Once you and your husband do retire, rent short-term in the Left Bank’s Latin Quarter. Do it during the less expensive off- and “shoulder” seasons. When possible, reserve the wood-beamed studio overlooking the narrow Impasse Maubert where, according to the history books, a 17th-century poison expert named Exili helped concoct “recipes” with the Marquise de Brinvilliers. (The infamous marquise practiced on others before killing off dad and her siblings to gain the family fortune.) In the apartment’s cramped kitchenette, do cuisine bourgeoise like Julia Child possessed. When your husband frowns at two-day-old leftovers, flash an evil grin. Offer to garnish his plate with mushrooms you bought from a spooky old guy in the alley.

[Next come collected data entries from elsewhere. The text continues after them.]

/-- An element as a term, its NaN converted to the result's format (R136, R137). -/
def Fmt.term (f t : Fmt) (pc x : Nat) : Term :=
  match f.read x with
  | .fin neg m e => .fin neg m e
  | .inf neg => .inf neg
  | .nan _ _ b => .nan (f.convertNan t b pc)

/-! ### Element arithmetic (R262, R263) -/

/-- The first NaN of the operands, quieted (R136). -/
def Fmt.nanOf (f : Fmt) : List Nat → Option Nat
  | [] => none
  | x :: r =>
    match f.read x with
    | .nan _ _ b => some (f.quieten b)
    | _ => f.nanOf r

/-- a + b with the sign of an exactly zero sum (R262). -/
def Fmt.addVals (f : Fmt) (c : RCtx) (a b : FVal) : Nat :=
  match a, b with
  | .inf na, .inf nb => if na = nb then f.inf na else f.newNan .infsub c.pc
  | .inf na, _ => f.inf na
  | _, .inf nb => f.inf nb
  | .fin na ma ea, .fin nb mb eb =>
    let zeroNeg := (na && nb && ma == 0 && mb == 0) || c.rm == 3
    f.roundExact c ((exactOf na ma ea).add (exactOf nb mb eb)) zeroNeg
  | .nan _ _ x, _ => f.quieten x
  | _, .nan _ _ x => f.quieten x

/-- VFADD of one element (R262). -/
def Fmt.fadd (f : Fmt) (c : RCtx) (a b : Nat) : Nat :=
  match f.nanOf [a, b] with
  | some x => x
  | none => f.addVals c (f.read a) (f.read b)

/-- The value negated. -/
def FVal.neg : FVal → FVal
  | .fin n m e => .fin (!n) m e
  | .inf n => .inf (!n)
  | .nan n s b => .nan n s b

/-- VFSUB of one element (R262). -/
def Fmt.fsub (f : Fmt) (c : RCtx) (a b : Nat) : Nat :=
  match f.nanOf [a, b] with
  | some x => x
  | none => f.addVals c (f.read a) (f.read b).neg

/-- The exact product; none is 0 × ∞. -/
def mulVals (a b : FVal) : Option FVal :=
  match a, b with
  | .fin na ma ea, .fin nb mb eb => some (.fin (na != nb) (ma * mb) (ea + eb))
  | .inf na, .fin nb mb _ => if mb = 0 then none else some (.inf (na != nb))
  | .fin na ma _, .inf nb => if ma = 0 then none else some (.inf (na != nb))
  | .inf na, .inf nb => some (.inf (na != nb))
  | .nan n s x, _ => some (.nan n s x)
  | _, .nan n s x => some (.nan n s x)

/-- A value rounded. -/
def Fmt.roundVal (f : Fmt) (c : RCtx) : FVal → Nat
  | .fin neg m e => f.round c neg m e false
  | .inf neg => f.inf neg
  | .nan _ _ x => f.quieten x

/-- VFMUL of one element (R262). -/
def Fmt.fmul (f : Fmt) (c : RCtx) (a b : Nat) : Nat :=
  match f.nanOf [a, b] with
  | some x => x
  | none =>
    match mulVals (f.read a) (f.read b) with
    | some v => f.roundVal c v
    | none => f.newNan .zeroinf c.pc

/-- VFMA of one element: one rounding; NaN before ZEROINF before INFSUB (R262). -/
def Fmt.fma (f : Fmt) (c : RCtx) (a b d : Nat) : Nat :=
  match f.nanOf [a, b, d] with
  | some x => x
  | none =>
    match mulVals (f.read a) (f.read b) with
    | some v => f.addVals c v (f.read d)
    | none => f.newNan .zeroinf c.pc

/-- Order key of a value, −0 below +0. -/
def Fmt.key (f : Fmt) (x : Nat) : Int :=
  let mag := x % 2 ^ (f.width - 1)
  if bitAt x (f.width - 1) then -(mag : Int) - 1 else mag

/-- VFMIN of one element (R262, R136). -/
def Fmt.fmin (f : Fmt) (a b : Nat) : Nat :=
  match f.nanOf [a, b] with
  | some x => x
  | none => if f.key b < f.key a then b else a

/-- VFMAX of one element. -/
def Fmt.fmax (f : Fmt) (a b : Nat) : Nat :=
  match f.nanOf [a, b] with
  | some x => x
  | none => if f.key a < f.key b then b else a

/-- A value rounded towards zero, clamped to ±300 (R263). -/
def scaleInt : FVal → Int
  | .fin neg m e =>
    let k : Int := if 0 ≤ e then (if 9 ≤ e ∧ m ≠ 0 then 300 else m * 2 ^ e.toNat) else (m / 2 ^ (-e).toNat : Nat)
    let k' := clampInt 0 300 k
    if neg then -k' else k'
  | .inf neg => if neg then -300 else 300
  | .nan _ _ _ => 0

/-- VFSCALE of one element (R263). -/
def Fmt.fscale (f : Fmt) (c : RCtx) (a b : Nat) : Nat :=
  match f.nanOf [a, b] with
  | some x => x
  | none =>
    match f.read a with
    | .fin neg m e => f.round c neg m (e + scaleInt (f.read b)) false
    | v => f.roundVal c v

/-- VFCMP of one element: LT, EQ or GT, none when a NaN takes part; −0 equals +0 (R261). -/
def Fmt.compare (f : Fmt) (a b : Nat) : Option Int :=
  match f.read a, f.read b with
  | .nan _ _ _, _ => none
  | _, .nan _ _ _ => none
  | _, _ =>
    let val (x : Nat) : Int :=
      let mag : Int := (x % 2 ^ (f.width - 1) : Nat)
      if bitAt x (f.width - 1) then -mag else mag
    some (val a - val b)

/-- VFCLASS of one element (R270). -/
def Fmt.classify (f : Fmt) (x : Nat) : Nat :=
  match f.read x with
  | .inf neg => if neg then 0 else 7
  | .nan _ signalling b => if signalling then 8 else 9 + f.nanCode b * 16
  | .fin neg m _ =>
    if m = 0 then (if neg then 3 else 4)
    else if m < 2 ^ f.frac then (if neg then 2 else 5)
    else if neg then 1 else 6

/-! ### Conversions (R137, R138, R267, R271) -/

/-- What an element of any type is worth. -/
def readElem (et x : Nat) : FVal :=
  if etFloat et then (fmtOf et).read x
  else
    let v := intVal et x
    .fin (decide (v < 0)) v.natAbs 0

/-- NaN converted to an integer type (R138). -/
def intNan (et : Nat) : Nat := if etUnsigned et then 0 else 2 ^ (etWidth et - 1)

/-- An exact value rounded and saturated into an integer type (R138). -/
def toInt (c : RCtx) (et : Nat) : FVal → Nat
  | .fin neg m e =>
    let big := (64 : Int) ≤ (Nat.log2 m : Int) + e
    let k : Int := if m = 0 then 0 else if big then 2 ^ 64 else roundToInt c neg m e
    intSaturate et (if neg then -k else k)
  | .inf neg => intSaturate et (if neg then -(2 ^ 64) else 2 ^ 64)
  | .nan _ _ _ => intNan et

/-- A value of a source type into a floating type: rounding, R134, R137, R138. -/
def toFloat (c : RCtx) (src et : Nat) : FVal → Nat
  | .fin neg m e => (fmtOf et).round c neg m e false
  | .inf neg => if et = 9 then (fmtOf 9).signBit neg + (if c.sat then 0x7E else 0x7F) else (fmtOf et).inf neg
  | .nan _ _ x => (fmtOf src).convertNan (fmtOf et) x c.pc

Take advantage of the freebies. In season, ice skate at the rink at the Hotel de Ville (City Hall). On Bastille Day, take in a special free matinee at La Comedie-Francaise. Later, dance the night away at your neighborhood firehouse’s bal.des pompiers. Or be dazzled by late-night holiday fireworks over the floodlit Trocadero gardens. On weekend afternoons in summer, stroll the Bois de Vincennes’ Parc Floral and enjoy a gratuitous late afternoon concert while smelling the flowers. Visit the Louvre free the first Sunday of every month. Any Wednesday, from 5 to 8, pay nothing at the Marais’ Musee Photographie de la Europeen to admire stunning black-and-white images shot in the last half century. Window-shop at pricey modern craft shops under the Viaduc des Arts, where glassblowers, costume jewelers, weavers and other artisans let you watch as they ply their trade. Uptown, at the sumptuous leather goods emporium, Hermes, admire occasional free exhibits on the wonders of nature.
Go places lots of Parisians never go. On a raw February day, brave the line at Berthillon, the peerless ice cream and sorbet parlor on the Ile St. Louis. Shiver gleefully as you lick a cone with deux boules; one passion fruit, one chestnut. In late April/early May, board bus 52 or 72 in central Paris and head a few miles west to the Albert Kahn Gardens in suburban Boulogne-Billancourt. There, in the serenity of the Japanese garden, feast your eyes on hillocks of fuchsia azaleas mirrored in a brook lined with white pebbles.
Any time of year discover some of the city’s oddball collections; for instance, antique murder weapons and bloodstained bits of evidence at the Police Museum in the 5th arrondissement’s police headquarters. Or bogus Benedictine bottles and Louis Vuitton knockoffs at the Forgeries Museum in the 16th. Or, in Pigalle, the objets d’art on display in the Musee de l’Erotisme (enough to make a porn queen blush).
After several exhilarating years of faux-camping, vow never to pack up your tent for good. For a change, though, do something touristy and well beyond the budget you’ve been holding to. From a Yachts de Paris dinner table, see panoramic Paris all atwinkle as you glide down the Seine. With DeGaullian aplomb, order four elaborate courses en francais. Later, as you point to a Left Bank penthouse with a splendid view of the Place de la Concorde, joke with your husband. Tell him that that’s the pied a terre you want when he wins PowerBall. Reach for his hand when you hear the trade-off: “OK, if you’ll still cook.”
As you pass Orsay, muse about yourself and your muse. Accept the fact that you’ll never be a true Parisian, merely an ardent wannabe. Of course, you’d hardly be that if Monet hadn’t forced you to take 10 giant steps back to appreciate his work—and, ultimately, the city in which much of it hangs.
Wonder if placing four or five different portraits of the Impressionist on a wall in your den mightn’t be a seemly tribute.